Pamela Powers Hannley, a progressive voice for Arizona
The US Congress is moving at its usual glacial speed on health care reform. Proponents of reform are working hard– organizing, rallying, phone-banking, and canvasing– to ensure grassroots support for a meaningful resolution to the debate. Unfortunately, lobbyists are working just as hard to keep the status quo, and they have millions of dollars behind them.
Given the overwhelming data, it’s hard to believe that the US Senate seems to be frozen in time. Here are a few facts:
– The US pays more for health insurance coverage than any other country in the world.
– And yet millions of Americans are uninsured or underinsured.
– The cost for health insurance coverage continues to rise exponentially.
– Most bankruptcies in the US are caused by astronomical medical bills.
– Most citizens– including most physicians– support healthcare reform (1, 2) that includes a public option or a single payer system.
So, why don’t we have healthcare reform legislation yet? Follow the money.
– Top insurers are spending millions of dollars to keep the status quo.
– Big Pharma is also spending millions to fight lower cost drugs.
– Who’s the beneficiary of all of this monetary largesse? You guessed it– our Congress– including Chuck Grassley and Max Baucus, two influential members of the powerful Senate Finance Committee. Here are just a few links regarding campaign contributions 1, 2, 3, 4.
Robert Reich summed up the insurance industry’s position up nicely in a recent blog post entitled The Audacity of Greed.
So, to sum up: we know there is a need for reform, we know the status quo stakeholders are spending millions to keep the current system, and we know our weak-kneed Congress has been receiving millions of dollars in campaign contributions.
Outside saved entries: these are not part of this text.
-- ==== Sys2Proof/Machine/Core.lean ====
section
/-! DEFINITION. The model as the host's interface takes it. -/

def Sys2Proof.core : Host.Core :=
  { State := Sys2Proof.Machine.State, Fault := Sys2Proof.Machine.Fault,
    Refusal := Sys2Proof.Machine.Refusal, step := Sys2Proof.Machine.step,
    reset := Sys2Proof.Machine.State.reset }
end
Given these conditions, how can we impress Congress with the need for reform?
Nicholas Kristof of the New York Times had a great idea in his opinion piece entitled Let Congress Go without Insurance. Kristof postulates that to truly understand the problems that uninsured and underinsured Americans are facing Congress should be divested of their Cadillac insurance at a rate proportional to the national rates of insurance. He suggests that if they fail to pass meaningful reform, 15% of them should lose their healthcare insurance entirely and another 8% should receive inadequate insurance.
Sounds like a plan to me. Direct experience is a wonderful tutor.